Кандыбу поставили лицом к стене.
Кто-то вошел.
— Повернись!
Кандыба торопливо повернулся.
В дверях стоял унтершарфюрер с большими залысинами. Засунув за ремень большие пальцы, унтершарфюрер смотрел на Кандыбу.
— Раздеть! — приказал унтершарфюрер солдатам.

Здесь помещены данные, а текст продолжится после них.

/-- S1_init (45_blowfish.md R262), part 2. -/
def bfInitS1Part2 : List Nat :=
  [0x71DFF89E, 0x10314E55, 0x81AC77D6, 0x5F11199B, 0x043556F1, 0xD7A3C76B,
   0x3C11183B, 0x5924A509, 0xF28FE6ED, 0x97F1FBFA, 0x9EBABF2C, 0x1E153C6E,
   0x86E34570, 0xEAE96FB1, 0x860E5E0A, 0x5A3E2AB3, 0x771FE71C, 0x4E3D06FA,
   0x2965DCB9, 0x99E71D0F, 0x803E89D6, 0x5266C825, 0x2E4CC978, 0x9C10B36A,
   0xC6150EBA, 0x94E2EA78, 0xA5FC3C53, 0x1E0A2DF4, 0xF2F74EA7, 0x361D2B3D,
   0x1939260F, 0x19C27960, 0x5223A708, 0xF71312B6, 0xEBADFE6E, 0xEAC31F66,
   0xE3BC4595, 0xA67BC883, 0xB17F37D1, 0x018CFF28, 0xC332DDEF, 0xBE6C5AA5,
   0x65582185, 0x68AB9802, 0xEECEA50F, 0xDB2F953B, 0x2AEF7DAD, 0x5B6E2F84]

/-- S1_init (45_blowfish.md R262), part 3. -/
def bfInitS1Part3 : List Nat :=
  [0x1521B628, 0x29076170, 0xECDD4775, 0x619F1510, 0x13CCA830, 0xEB61BD96,
   0x0334FE1E, 0xAA0363CF, 0xB5735C90, 0x4C70A239, 0xD59E9E0B, 0xCBAADE14,
   0xEECC86BC, 0x60622CA7, 0x9CAB5CAB, 0xB2F3846E, 0x648B1EAF, 0x19BDF0CA,
   0xA02369B9, 0x655ABB50, 0x40685A32, 0x3C2AB4B3, 0x319EE9D5, 0xC021B8F7,
   0x9B540B19, 0x875FA099, 0x95F7997E, 0x623D7DA8, 0xF837889A, 0x97E32D77,
   0x11ED935F, 0x16681281, 0x0E358829, 0xC7E61FD6, 0x96DEDFA1, 0x7858BA99,
   0x57F584A5, 0x1B227263, 0x9B83C3FF, 0x1AC24696, 0xCDB30AEB, 0x532E3054,
   0x8FD948E4, 0x6DBC3128, 0x58EBF2EF, 0x34C6FFEA, 0xFE28ED61, 0xEE7C3C73]

/-- S1_init (45_blowfish.md R262), part 4. -/
def bfInitS1Part4 : List Nat :=
  [0x5D4A14D9, 0xE864B7E3, 0x42105D14, 0x203E13E0, 0x45EEE2B6, 0xA3AAABEA,
   0xDB6C4F15, 0xFACB4FD0, 0xC742F442, 0xEF6ABBB5, 0x654F3B1D, 0x41CD2105,
   0xD81E799E, 0x86854DC7, 0xE44B476A, 0x3D816250, 0xCF62A1F2, 0x5B8D2646,
   0xFC8883A0, 0xC1C7B6A3, 0x7F1524C3, 0x69CB7492, 0x47848A0B, 0x5692B285,
   0x095BBF00, 0xAD19489D, 0x1462B174, 0x23820E00, 0x58428D2A, 0x0C55F5EA,
   0x1DADF43E, 0x233F7061, 0x3372F092, 0x8D937E41, 0xD65FECF1, 0x6C223BDB,
   0x7CDE3759, 0xCBEE7460, 0x4085F2A7, 0xCE77326E, 0xA6078084, 0x19F8509E,
   0xE8EFD855, 0x61D99735, 0xA969A7AA, 0xC50C06C2, 0x5A04ABFC, 0x800BCADC]

/-- S1_init (45_blowfish.md R262), part 5. -/
def bfInitS1Part5 : List Nat :=
  [0x9E447A2E, 0xC3453484, 0xFDD56705, 0x0E1E9EC9, 0xDB73DBD3, 0x105588CD,
   0x675FDA79, 0xE3674340, 0xC5C43465, 0x713E38D8, 0x3D28F89E, 0xF16DFF20,
   0x153E21E7, 0x8FB03D4A, 0xE6E39F2B, 0xDB83ADF7]

/-- S1_init (45_blowfish.md R262). -/
def bfInitS1 : List Word := (bfInitS1Part0 ++ bfInitS1Part1 ++ bfInitS1Part2 ++ bfInitS1Part3 ++ bfInitS1Part4 ++ bfInitS1Part5).map (BitVec.ofNat 32)

/-- S2_init (45_blowfish.md R263), part 0. -/
def bfInitS2Part0 : List Nat :=
  [0xE93D5A68, 0x948140F7, 0xF64C261C, 0x94692934, 0x411520F7, 0x7602D4F7,
   0xBCF46B2E, 0xD4A20068, 0xD4082471, 0x3320F46A, 0x43B7D4B7, 0x500061AF,
   0x1E39F62E, 0x97244546, 0x14214F74, 0xBF8B8840, 0x4D95FC1D, 0x96B591AF,
   0x70F4DDD3, 0x66A02F45, 0xBFBC09EC, 0x03BD9785, 0x7FAC6DD0, 0x31CB8504,
   0x96EB27B3, 0x55FD3941, 0xDA2547E6, 0xABCA0A9A, 0x28507825, 0x530429F4,
   0x0A2C86DA, 0xE9B66DFB, 0x68DC1462, 0xD7486900, 0x680EC0A4, 0x27A18DEE,
   0x4F3FFEA2, 0xE887AD8C, 0xB58CE006, 0x7AF4D6B6, 0xAACE1E7C, 0xD3375FEC,
   0xCE78A399, 0x406B2A42, 0x20FE9E35, 0xD9F385B9, 0xEE39D7AB, 0x3B124E8B]

/-- S2_init (45_blowfish.md R263), part 1. -/
def bfInitS2Part1 : List Nat :=
  [0x1DC9FAF7, 0x4B6D1856, 0x26A36631, 0xEAE397B2, 0x3A6EFA74, 0xDD5B4332,
   0x6841E7F7, 0xCA7820FB, 0xFB0AF54E, 0xD8FEB397, 0x454056AC, 0xBA489527,
   0x55533A3A, 0x20838D87, 0xFE6BA9B7, 0xD096954B, 0x55A867BC, 0xA1159A58,
   0xCCA92963, 0x99E1DB33, 0xA62A4A56, 0x3F3125F9, 0x5EF47E1C, 0x9029317C,
   0xFDF8E802, 0x04272F70, 0x80BB155C, 0x05282CE3, 0x95C11548, 0xE4C66D22,
   0x48C1133F, 0xC70F86DC, 0x07F9C9EE, 0x41041F0F, 0x404779A4, 0x5D886E17,
   0x325F51EB, 0xD59BC0D1, 0xF2BCC18F, 0x41113564, 0x257B7834, 0x602A9C60,
   0xDFF8E8A3, 0x1F636C1B, 0x0E12B4C2, 0x02E1329E, 0xAF664FD1, 0xCAD18115]

/-- S2_init (45_blowfish.md R263), part 2. -/
def bfInitS2Part2 : List Nat :=
  [0x6B2395E0, 0x333E92E1, 0x3B240B62, 0xEEBEB922, 0x85B2A20E, 0xE6BA0D99,
   0xDE720C8C, 0x2DA2F728, 0xD0127845, 0x95B794FD, 0x647D0862, 0xE7CCF5F0,
   0x5449A36F, 0x877D48FA, 0xC39DFD27, 0xF33E8D1E, 0x0A476341, 0x992EFF74,
   0x3A6F6EAB, 0xF4F8FD37, 0xA812DC60, 0xA1EBDDF8, 0x991BE14C, 0xDB6E6B0D,
   0xC67B5510, 0x6D672C37, 0x2765D43B, 0xDCD0E804, 0xF1290DC7, 0xCC00FFA3,
   0xB5390F92, 0x690FED0B, 0x667B9FFB, 0xCEDB7D9C, 0xA091CF0B, 0xD9155EA3,
   0xBB132F88, 0x515BAD24, 0x7B9479BF, 0x763BD6EB, 0x37392EB3, 0xCC115979,
   0x8026E297, 0xF42E312D, 0x6842ADA7, 0xC66A2B3B, 0x12754CCC, 0x782EF11C]

/-- S2_init (45_blowfish.md R263), part 3. -/
def bfInitS2Part3 : List Nat :=
  [0x6A124237, 0xB79251E7, 0x06A1BBE6, 0x4BFB6350, 0x1A6B1018, 0x11CAEDFA,
   0x3D25BDD8, 0xE2E1C3C9, 0x44421659, 0x0A121386, 0xD90CEC6E, 0xD5ABEA2A,
   0x64AF674E, 0xDA86A85F, 0xBEBFE988, 0x64E4C3FE, 0x9DBC8057, 0xF0F7C086,
   0x60787BF8, 0x6003604D, 0xD1FD8346, 0xF6381FB0, 0x7745AE04, 0xD736FCCC,
   0x83426B33, 0xF01EAB71, 0xB0804187, 0x3C005E5F, 0x77A057BE, 0xBDE8AE24,
   0x55464299, 0xBF582E61, 0x4E58F48F, 0xF2DDFDA2, 0xF474EF38, 0x8789BDC2,
   0x5366F9C3, 0xC8B38E74, 0xB475F255, 0x46FCD9B9, 0x7AEB2661, 0x8B1DDF84,
   0x846A0E79, 0x915F95E2, 0x466E598E, 0x20B45770, 0x8CD55591, 0xC902DE4C]

/-- S2_init (45_blowfish.md R263), part 4. -/
def bfInitS2Part4 : List Nat :=
  [0xB90BACE1, 0xBB8205D0, 0x11A86248, 0x7574A99E, 0xB77F19B6, 0xE0A9DC09,
   0x662D09A1, 0xC4324633, 0xE85A1F02, 0x09F0BE8C, 0x4A99A025, 0x1D6EFE10,
   0x1AB93D1D, 0x0BA5A4DF, 0xA186F20F, 0x2868F169, 0xDCB7DA83, 0x573906FE,
   0xA1E2CE9B, 0x4FCD7F52, 0x50115E01, 0xA70683FA, 0xA002B5C4, 0x0DE6D027,
   0x9AF88C27, 0x773F8641, 0xC3604C06, 0x61A806B5, 0xF0177A28, 0xC0F586E0,
   0x006058AA, 0x30DC7D62, 0x11E69ED7, 0x2338EA63, 0x53C2DD94, 0xC2C21634,
   0xBBCBEE56, 0x90BCB6DE, 0xEBFC7DA1, 0xCE591D76, 0x6F05E409, 0x4B7C0188,
   0x39720A3D, 0x7C927C24, 0x86E3725F, 0x724D9DB9, 0x1AC15BB4, 0xD39EB8FC]

/-- S2_init (45_blowfish.md R263), part 5. -/
def bfInitS2Part5 : List Nat :=
  [0xED545578, 0x08FCA5B5, 0xD83D7CD3, 0x4DAD0FC4, 0x1E50EF5E, 0xB161E6F8,
   0xA28514D9, 0x6C51133C, 0x6FD5C7E7, 0x56E14EC4, 0x362ABFCE, 0xDDC6C837,
   0xD79A3234, 0x92638212, 0x670EFA8E, 0x406000E0]

/-- S2_init (45_blowfish.md R263). -/
def bfInitS2 : List Word := (bfInitS2Part0 ++ bfInitS2Part1 ++ bfInitS2Part2 ++ bfInitS2Part3 ++ bfInitS2Part4 ++ bfInitS2Part5).map (BitVec.ofNat 32)

/-- S3_init (45_blowfish.md R264), part 0. -/
def bfInitS3Part0 : List Nat :=
  [0x3A39CE37, 0xD3FAF5CF, 0xABC27737, 0x5AC52D1B, 0x5CB0679E, 0x4FA33742,
   0xD3822740, 0x99BC9BBE, 0xD5118E9D, 0xBF0F7315, 0xD62D1C7E, 0xC700C47B,
   0xB78C1B6B, 0x21A19045, 0xB26EB1BE, 0x6A366EB4, 0x5748AB2F, 0xBC946E79,
   0xC6A376D2, 0x6549C2C8, 0x530FF8EE, 0x468DDE7D, 0xD5730A1D, 0x4CD04DC6,
   0x2939BBDB, 0xA9BA4650, 0xAC9526E8, 0xBE5EE304, 0xA1FAD5F0, 0x6A2D519A,
   0x63EF8CE2, 0x9A86EE22, 0xC089C2B8, 0x43242EF6, 0xA51E03AA, 0x9CF2D0A4,
   0x83C061BA, 0x9BE96A4D, 0x8FE51550, 0xBA645BD6, 0x2826A2F9, 0xA73A3AE1,
   0x4BA99586, 0xEF5562E9, 0xC72FEFD3, 0xF752F7DA, 0x3F046F69, 0x77FA0A59]

/-- S3_init (45_blowfish.md R264), part 1. -/
def bfInitS3Part1 : List Nat :=
  [0x80E4A915, 0x87B08601, 0x9B09E6AD, 0x3B3EE593, 0xE990FD5A, 0x9E34D797,
   0x2CF0B7D9, 0x022B8B51, 0x96D5AC3A, 0x017DA67D, 0xD1CF3ED6, 0x7C7D2D28,
   0x1F9F25CF, 0xADF2B89B, 0x5AD6B472, 0x5A88F54C, 0xE029AC71, 0xE019A5E6,
   0x47B0ACFD, 0xED93FA9B, 0xE8D3C48D, 0x283B57CC, 0xF8D56629, 0x79132E28,
   0x785F0191, 0xED756055, 0xF7960E44, 0xE3D35E8C, 0x15056DD4, 0x88F46DBA,
   0x03A16125, 0x0564F0BD, 0xC3EB9E15, 0x3C9057A2, 0x97271AEC, 0xA93A072A,
   0x1B3F6D9B, 0x1E6321F5, 0xF59C66FB, 0x26DCF319, 0x7533D928, 0xB155FDF5,
   0x03563482, 0x8ABA3CBB, 0x28517711, 0xC20AD9F8, 0xABCC5167, 0xCCAD925F]

/-- S3_init (45_blowfish.md R264), part 2. -/
def bfInitS3Part2 : List Nat :=
  [0x4DE81751, 0x3830DC8E, 0x379D5862, 0x9320F991, 0xEA7A90C2, 0xFB3E7BCE,
   0x5121CE64, 0x774FBE32, 0xA8B6E37E, 0xC3293D46, 0x48DE5369, 0x6413E680,
   0xA2AE0810, 0xDD6DB224, 0x69852DFD, 0x09072166, 0xB39A460A, 0x6445C0DD,
   0x586CDECF, 0x1C20C8AE, 0x5BBEF7DD, 0x1B588D40, 0xCCD2017F, 0x6BB4E3BB,
   0xDDA26A7E, 0x3A59FF45, 0x3E350A44, 0xBCB4CDD5, 0x72EACEA8, 0xFA6484BB,
   0x8D6612AE, 0xBF3C6F47, 0xD29BE463, 0x542F5D9E, 0xAEC2771B, 0xF64E6370,
   0x740E0D8D, 0xE75B1357, 0xF8721671, 0xAF537D5D, 0x4040CB08, 0x4EB4E2CC,
   0x34D2466A, 0x0115AF84, 0xE1B00428, 0x95983A1D, 0x06B89FB4, 0xCE6EA048]

/-- S3_init (45_blowfish.md R264), part 3. -/
def bfInitS3Part3 : List Nat :=
  [0x6F3F3B82, 0x3520AB82, 0x011A1D4B, 0x277227F8, 0x611560B1, 0xE7933FDC,
   0xBB3A792B, 0x344525BD, 0xA08839E1, 0x51CE794B, 0x2F32C9B7, 0xA01FBAC9,
   0xE01CC87E, 0xBCC7D1F6, 0xCF0111C3, 0xA1E8AAC7, 0x1A908749, 0xD44FBD9A,
   0xD0DADECB, 0xD50ADA38, 0x0339C32A, 0xC6913667, 0x8DF9317C, 0xE0B12B4F,
   0xF79E59B7, 0x43F5BB3A, 0xF2D519FF, 0x27D9459C, 0xBF97222C, 0x15E6FC2A,
   0x0F91FC71, 0x9B941525, 0xFAE59361, 0xCEB69CEB, 0xC2A86459, 0x12BAA8D1,
   0xB6C1075E, 0xE3056A0C, 0x10D25065, 0xCB03A442, 0xE0EC6E0E, 0x1698DB3B,
   0x4C98A0BE, 0x3278E964, 0x9F1F9532, 0xE0D392DF, 0xD3A0342B, 0x8971F21E]

/-- S3_init (45_blowfish.md R264), part 4. -/
def bfInitS3Part4 : List Nat :=
  [0x1B0A7441, 0x4BA3348C, 0xC5BE7120, 0xC37632D8, 0xDF359F8D, 0x9B992F2E,
   0xE60B6F47, 0x0FE3F11D, 0xE54CDA54, 0x1EDAD891, 0xCE6279CF, 0xCD3E7E6F,
   0x1618B166, 0xFD2C1D05, 0x848FD2C5, 0xF6FB2299, 0xF523F357, 0xA6327623,
   0x93A83531, 0x56CCCD02, 0xACF08162, 0x5A75EBB5, 0x6E163697, 0x88D273CC,
   0xDE966292, 0x81B949D0, 0x4C50901B, 0x71C65614, 0xE6C6C7BD, 0x327A140A,
   0x45E1D006, 0xC3F27B9A, 0xC9AA53FD, 0x62A80F00, 0xBB25BFE2, 0x35BDD2F6,
   0x71126905, 0xB2040222, 0xB6CBCF7C, 0xCD769C2B, 0x53113EC0, 0x1640E3D3,
   0x38ABBD60, 0x2547ADF0, 0xBA38209C, 0xF746CE76, 0x77AFA1C5, 0x20756060]

/-- S3_init (45_blowfish.md R264), part 5. -/
def bfInitS3Part5 : List Nat :=
  [0x85CBFE4E, 0x8AE88DD8, 0x7AAAF9B0, 0x4CF9AA7E, 0x1948C25C, 0x02FB8A8C,
   0x01C36AE4, 0xD6EBE1F9, 0x90D4F869, 0xA65CDEA0, 0x3F09252D, 0xC208E69F,
   0xB74E6132, 0xCE77E25B, 0x578FDFE3, 0x3AC372E6]

/-- S3_init (45_blowfish.md R264). -/
def bfInitS3 : List Word := (bfInitS3Part0 ++ bfInitS3Part1 ++ bfInitS3Part2 ++ bfInitS3Part3 ++ bfInitS3Part4 ++ bfInitS3Part5).map (BitVec.ofNat 32)

end Sys2Proof.Machine
end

С Кандыбы сорвали сапоги, платье, белье. Он неуверенно переступил босыми пятками по холодному полу.
— Если насчет челюсти… — забормотал Кандыба.
— Молчать! — сказал унтершарфюрер. — Скажешь все добровольно — останешься жив. Не скажешь — убью.
— Все скажу! — поспешил заверить эсэсовца Кандыба. — Да боже ж мой!
— Молчать! — сказал унтершарфюрер. — Тебя вызывали в разведотдел? К советскому летчику сажали?
Кандыба вытаращил глаза.
— Говори!
Кандыба торопливо отвечал на вопросы. Все рассказывал. Все. Но, видимо, он рассказывал не то, что хотел услышать унтершарфюрер, потому что тот дал знак солдатам, и они приблизились к предателю…
Вой Кандыбы проник сквозь толстую дверь, просочился сквозь стены.
— Изоляция паршивая, — сказал дежурный эсэсовец, услышав этот вой. — Разве это изоляция?
— Да уж… — согласился другой, позевывая. — А чего ты хочешь? Обычный подвал…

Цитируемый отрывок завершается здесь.